Due to all of the above, DIAG task was not getting the CPU to respond to the requests and delay was accumulating.

Ideally, CAN signals handlers should have minimum instructions to execute so that vector's tasks should not get delayed or blocked on anything. Schedule time of the CAN task will be 2-3 ms and which should get the CPU for every 2-3 ms. If we do any operation which takes more than the schedule of the CAN task, will cause issues.

This was one of the good analysis we made and can help us to root cause the issues where response delay is the major issue.

Friday, February 22, 2013

Experience on ‘void’ and ‘extern’

Fortunately, after very long time, I am able to have something new in my techblog.
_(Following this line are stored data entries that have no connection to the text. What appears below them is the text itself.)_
/-- COMMAND_COMPLETE (R330, R337): a RECV of a checkpoint that completes without poison is reported held (15, R380). -/
def doCommandEnd (q : QRef) (i charge : Nat) (s : State) : State :=
  let t := doCommandComplete q i charge s
  match q with
  | .fabric x =>
    match (s.ctx x).fabricRun[i]? with
    | some r => if (t.ctx x).fabricRun.any (fun k => k.id == r.id) then t else t.ckptHeld r
    | none => t
  | _ => t

/-! ## Bring-up (R375 to R378, R383) -/

/-- MEMBERS as the lists of a manager that begins its services; its own module is present. -/
def State.listMembers (s : State) : List Member :=
  match s.roles.record with
  | none => []
  | some r => (List.range (memberCount r)).map (fun i =>
      let w := fld r 0x16 2
      { node := memberNodeAt r i, listed := i, index := if i < w then some i else none
        sparePos := if i < w then none else some (i - w), present := s.node == some (memberNodeAt r i), failed := false
        beat := s.pilot, beats := [], cap := 3200, faults := [0, 0, 0, 0], slow := [], slowRun := 0, slowPosted := false })

/-- Whether the module is the deputy of its group, or the top deputy. -/
def State.isDeputy (s : State) : Bool := s.node == some (s.role 0x20 4)
def State.isTopDeputy (s : State) : Bool := s.node == some (s.role 0x28 4)

/-- MANAGER_READY (R375): the later of module ready and 75 s after MOD_PWR_GOOD. A group manager begins its services. -/
def doManagerReady (s : State) : State :=
  let r := s.roles
  let late := match s.board.goodAt with | some t => decide (t + 3750000000 ≤ s.pilot) | none => false
  if r.record.isNone || r.readyAt.isNone || r.managerReadyAt.isSome || !late ||
      !(r.servesGroup || s.isDeputy || s.isTopDeputy) then s
  else s.modRoles (fun r => { r with
    managerReadyAt := some s.pilot, welcomed := r.welcomed || r.servesGroup
    members := if r.servesGroup then s.listMembers else r.members })

/-- HELLO_REPEAT (R376, Table 15.6): a module without WELCOME sends HELLO every second; a worker that has had none for
120 s sends it to its deputy as well. -/
def doHelloRepeat (s : State) : State :=
  let r := s.roles
  let due := match r.helloAt with | some t => decide (t + 50000000 ≤ s.pilot) | none => true
  match r.readyAt with
  | none => s
  | some t =>
    if r.record.isNone || r.welcomed || r.servesGroup || !due then s
    else
      let s1 := (s.modRoles (fun r => { r with helloAt := some s.pilot })).sendHello r.manager
      if r.role = 0 ∧ t + 6000000000 ≤ s.pilot ∧ s.role 0x20 4 ≠ r.manager then s1.sendHello (s.role 0x20 4) else s1

/-- WELCOME to a node with an index, or as a spare. -/
def State.welcome (s : State) (node : Nat) (index : Option Nat) : State :=
  s.sendGroup node 0x02 (leBytes 2 (index.getD 0xFFFF) ++ leBytes 2 s.roles.groupEpoch)

/-- The divisor d of R383 (Table 15.7). -/
def spareDivisor (total : Nat) : Nat := if total ≤ 4096 then 64 else if total ≤ 16384 then 48 else 32

/-- Posts 0x0526 when a registered group's spares fall below its share, and again for each further spare lost (R383). -/
def State.checkSpares (s : State) (group : Nat) : State :=
  let w := s.role 0x16 2
  let need := ceilDiv w (spareDivisor (w * s.role 0x11 1))
  match s.roles.groups.find? (fun g => g.group == group) with
  | none => s
  | some g =>
    let low := g.posted.getD need
    let posted := if need ≤ g.spares then none else some (min low g.spares)
    let s1 := s.modRoles (fun r => { r with groups := r.groups.map (fun h => if h.group = group then { h with posted := posted } else h) })
    (List.range (low - g.spares)).foldl (fun s _ => s.event 0 0x0526 (detail [(0, 4, group)])) s1

/-- The holder of the installation keeps the count of its own group's spares (R383). -/
def State.ownSpares (s : State) : State :=
  let own := s.role 0x10 1
  if !s.roles.servesAll then s
  else (s.modRoles (fun r => { r with groups := r.groups.map (fun g =>
    if g.group = own then { g with present := r.served.length, spares := r.freeSpares.length } else g) })).checkSpares own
It is because of my stay @ onsite and change in the nature of work.

Since few months, may be from August 2012, I am working on brand new thing which I never worked before, never heard before. Really this is the advantage of Service Companies. In these days, I have come across many new things, even though they are small. But it was good to know. I will try to remember as many as possible.

Since I am working Vehicle Diagnostics, except Programming language, everything is new. CAN, CANoe, Renesas's High-Performance Embedded Workshop IDE (HEW), uITRON OS Platform, Flashing Tool, 16-bit co-processor HW platform etc..

When I was using HEW, I came across the wondering behavior of Renesas compiler. For absence of function prototype also, it was giving linker error. I was the first strange thing I faced with HEW/Renesas compiler.

'void' at declaration and call:

When writing one function, I declared as void for function argument. But in the same way, I copied the same prototype in the place of call.

void function (void);
Init()
{
funcrtion(void);
}

Then I got an ERROR message after the compilation. The error was

C2766 (E) parse error at near 'void'

I really took around 30 mins of time to root cause this error. As copied the prototype in place of call, 'void ' was placed as a parameter to that function. This was the reason the above error. When we declare any functions, 'void' will behave in usual way. But when we keep the same in call as a parameter, the meaning of 'void' data type, as we use only void pointers. Looks simple, but new for me.

'extern' without datatype:

As I am working with few KBs of RAM, we used many ‘extern’ to refer the variables shared between files of same module. When I copied the data from extern variable to local array, I could see different data. Say array a[4] = {1,2,3,4} and dest[4] is {1,3}. Once again I started thinking about junk platform or junk IDE kind of thoughts.

/* In one of the source file */
unsigned char a[4];


/* In another source file */
extern a[];

b[0] = a[0];
b[1] = a[1];
b[2] = a[2];
b[3] = a[3];

After the last line of execution, a was {1,2,3,4} and b is {1,3}. After some analysis, I understood the behavior.  I changed the above code as below.

/* In one of the source file */
unsigned char a[4];

/* In another source file */
extern unsigned char a[];

Here, there was no data type associated with the variable, it was  (array 'a') treated as 16-bit data as MCU was 16-bit and hence 0th byte and 2nd byte only copied from the source array.

Same kind of thing happened to me in different way.
There was a 2D array of around 20 indexes and each of 25 bytes, in other module.

const char twodarray[21][25];

I referred this 2D array as extern.

extern const char twodarray[][25];

I was copying the data in my module's init function to my local array like

U8 localArray[25];
strcpy( localArray, twodarray[3] );

It was working fine for few days. But after some time, when we tested, only 4 bytes of data being copied to the destination array. I was wondering and took few hours of time to root cause.

The main definition of the array got changed to

const char twodarray[21][30];

As it was externed as 25 bytes of array, for the strcpy function, array was behaving like twodarray[21][25] only, even though it’s original declaration having 30. When I changed to

extern const char twodarray[][30], it worked fine.

The reasons for this, i think, irrespective of the dimension of the array, all are contiguous memory. Due to this, expected chunk of data was not referenced.

Really I was happy when I could root cause these kind of issues.